How can I sync few tables from MySQL DB to MongoDB?

Hello all,

Is it possible to sync my local MySQL database (only few tables) with MongoDB atlas? Any record being inserted into MySQL should also get populated into MongoDB too.

What are the options I have in this scenario?

Hi @Abhi ,

You can use a kafka connector to read data from mysql and write to MongoDB using its own kafka connector.

Thanks
Pavel

1 Like

@Pavel_Duchovny thank you for providing the information. Is there any documentation or article I can go through for detailed steps? I’m bit new to mongodb and I’m not aware for Kafka as well.

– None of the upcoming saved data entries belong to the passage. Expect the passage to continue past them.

-- ==== Sys2Proof/Machine/SecRows.lean ====
section
/-! DEFINITION. Sys2Proof/Machine/SecRows.lean: attestation, certificates, owner enrolment and firmware update (15 R507 to
R521; 06 R237). -/

namespace Sys2Proof.Machine

/-! ## Attestation (R519, R520) -/

/-- Bytes of a signature by ALG. -/
def sigBytes (alg : Nat) : Nat := if alg = 0 then 35664 else 29792

/-- The body of a report, taken when signing starts. -/
def reportBody (alg : Nat) (nonce : List Byte) (s : State) : List Byte :=
  let flags := b2n s.led.ownerKey.isSome + 2 * b2n s.led.locked + 4 * b2n s.led.profLock.isSome + 8 * b2n (pairUp s) +
    16 * b2n s.led.fallback
  let key := if alg = 0 then Config.attestationKey else Config.identityKey
  [0x44, 0x56, 0x41, 0x54] ++ leBytes 2 1 ++ leBytes 1 alg ++ leBytes 1 s.dev.profile.toNat ++ leBytes 4 s.led.cohort ++
  leBytes 4 (opSeconds s) ++ leBytes 4 s.evr.powerCycles ++ leBytes 4 (runningVersion s) ++ leBytes 1 s.sec.arb ++
  leBytes 1 s.dev.level.toNat ++ leBytes 2 flags ++ leBytes 4 0 ++ padTo 32 nonce ++ padTo 32 identityHash ++
  padTo 32 (Config.sha256 key) ++ (measurements s).flatMap (padTo 32) ++ List.replicate 192 0

/-- Signing of the front request starts, if none runs. -/
def startSigning (s : State) : State :=
  match s.sec.body, s.sec.signing with
  | none, (_, alg, nonce) :: _ => { s with sec.body := some (reportBody alg nonce s) }
  | _, _ => s

/-- A request joins the queue. -/
def askSigning (who : Option Nat) (alg : Nat) (nonce : List Byte) (s : State) : State :=
  startSigning { s with sec.signing := s.sec.signing ++ [(who, alg, nonce)] }

/-- ATTEST: the command waits for its report. -/
def execAttest (nonce : List Byte) (s : State) : Res :=
  ok (asAdmin 0xB0 (fun c x s =>
    let alg := arg x 40 1
    if 1 < alg then adminFail c 0x0002 0 s
    else askSigning (some c) alg ((adminIn x nonce).take 32) (updCmd c (fun y => { y with ph := .waiting }) s)) s)

/-- A report: its body and the signature. -/
def report (alg : Nat) (body : List Byte) : List Byte := body ++ padTo (sigBytes alg) (Config.slhDsaSign alg body)

/-- ATTEST_SIGNED: the report goes to the command or the sideband that asked for it, and the next one starts. -/
def attestSigned (s : State) : State :=
  match s.sec.body, s.sec.signing with
  | some b, (who, alg, _) :: rest =>
    let r := report alg b
    let s := { s with sec.signing := rest, sec.body := none }
    let s := match who with
      | none => { s with sec.report := some r }
      | some c => (match cmdOf c s with
        | some x => finishCmd c 0 (BitVec.ofNat 32 r.length) (adminOut x r s)
        | none => s)
    startSigning s
  | _, _ => s

/-- ATTEST_SIGNED (R520); nothing while only the always-on domain runs, or none. -/
def execAttestSigned (s : State) : Res :=
  if s.pow.ph = .off ∨ s.pow.ph = .tripped ∨ s.pow.ph = .standby then ok s else go (attestSigned s)

/-! ## Certificates (R521) -/

/-- A certificate, padded to a multiple of 8 bytes. -/
def pad8 (l : List Byte) : List Byte := padTo ((l.length + 7) / 8 * 8) l

/-- The CERT_READ structure. -/
def certBytes : List Byte :=
  leBytes 4 Config.identityCert.length ++ leBytes 4 Config.attestationCert.length ++ leBytes 8 0 ++
  pad8 Config.identityCert ++ pad8 Config.attestationCert

/-- CERT_READ. -/
def execCertRead (s : State) : Res := ok (asAdmin 0xB1 (fun c x s => adminOk c (adminOut x certBytes s)) s)

/-! ## Owner (R512) -/

/-- Whether the enrolment data has its layout. -/
def enrolOk (d : List Byte) : Bool :=
  d.length == 128 && slice d 0 4 == [0x44, 0x56, 0x4F, 0x45] && leAt d 4 2 == 1 && allZero (slice d 6 2) && allZero (d.drop 72)

/-- OWNER_ENROL. -/
def execOwnerEnrol (data : List Byte) (s : State) : Res :=
  ok (asAdmin 0xB2 (fun c x s => commitGate c (fun s =>
    let d := adminIn x data
    if s.led.ownerKey.isSome then adminFail c 0x0005 0x0F06 s
    else if !enrolOk d then adminFail c 0x0002 0x0F07 s
    else adminOk c (ledCommit { s with led.ownerKey := some (slice d 8 64) })) s) s)

/-! ## Firmware update (R511; 06 R237) -/

/-- The slot that does not run. -/
def otherSlot (s : State) : Nat := 1 - runningSlot s

/-- Bytes of a slot from an offset on are written. -/
def writeSlotAt (i off : Nat) (d : List Byte) (s : State) : State :=
  let b := slotImage i s
  { s with sec.slots := tset s.sec.slots i ((b.take off ++ d ++ b.drop (off + d.length)).take fwLen) }

/-- FW_STAGE: a refused chunk discards the staging. -/
def execFwStage (data : List Byte) (s : State) : Res :=
  ok (asAdmin 0xB3 (fun c x s =>
    let d := adminIn x data
    let off := arg x 40 8
    match chunkBad off d.length s.sec.staged (bitN (arg x 48 1) 0) with
    | some why => adminFail c 0x0002 why { s with sec.staged := 0, sec.stagedLast := false }
    | none =>
      adminOk c (writeSlotAt (otherSlot s) off d
        { s with sec.staged := off + d.length, sec.stagedLast := bitN (arg x 48 1) 0 })) s)

/-- ARG of a FW_DOWNGRADE authorisation for an image (R514). -/
def downgradeArg (b : List Byte) : List Byte := slice b 8 4 ++ (Config.sha256 (fwBody b)).take 20

/-- Check 4 of R511: no downgrade, or an authorisation for it; the failing status otherwise. -/
def downgradeBad (b a : List Byte) (s : State) : Option (BitVec 16) :=
  if runningVersion s ≤ fwVersionOf b then none
  else if a.isEmpty || s.led.ownerKey.isNone then some 0x0401
  else if authOk 4 (downgradeArg b) a s then none
  else some 0x0402

/-- The first failing check of FW_COMMIT, with its reason (R237, R511). -/
def fwBad (a : List Byte) (s : State) : Option (BitVec 16 × Nat) :=
  let b := slotImage (otherSlot s) s
  if !s.sec.stagedLast then some (0x0005, 0x0023)
  else if s.sec.staged != fwLen then some (0x0002, 0x0F01)
  else if !fwSound b s then some (0x0002, 0x0F02)
  else if fwSvnOf b < s.sec.arb then some (0x0403, 0x0F03)
  else match downgradeBad b a s with
    | some st => some (st, 0x0F04)
    | none => if commitsRefused s then some (0x0005, 0x0F05) else none

/-- The slot pointer names a slot. -/
def pointTo (n : Nat) (s : State) : State := { s with sec.pointer := n, pow.boot.badPointer := false }

/-- FW_COMMIT: the slot pointer names the staged slot. A downgrade takes its authorisation with it. -/
def fwCommit (c : Nat) (a : List Byte) (s : State) : State :=
  match fwBad a s with
  | some (0x0402, why) => authRefused c why s
  | some (st, why) => adminFail c st why s
  | none =>
    let n := otherSlot s
    let s := if runningVersion s ≤ fwVersionOf (slotImage n s) then s else ledCommit (authAccept a s)
    finishCmd c 0 (BitVec.ofNat 32 n) (pointTo n s)

/-- FW_COMMIT. -/
def execFwCommit (data : List Byte) (s : State) : Res :=
  ok (asAdmin 0xB4 (fun c x s => fwCommit c (adminIn x data) s) s)

end Sys2Proof.Machine
end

In my mysql dB, I just need one table to sync with mongodb that’s my use-case.

I didn’t find a single article to cover it all…

But if you define mysql CDC as a source:

And mongoDB as a sink listening to the same topics it should work as data is flowing in…

1 Like

(post withdrawn by author, will be automatically deleted in 24 hours unless flagged)

@Pavel_Duchovny Thanks for the resources, I was able to setup most of stuff but I am facing a issue with data type, my mongodb sink is not able to convert the response of mysql cdc?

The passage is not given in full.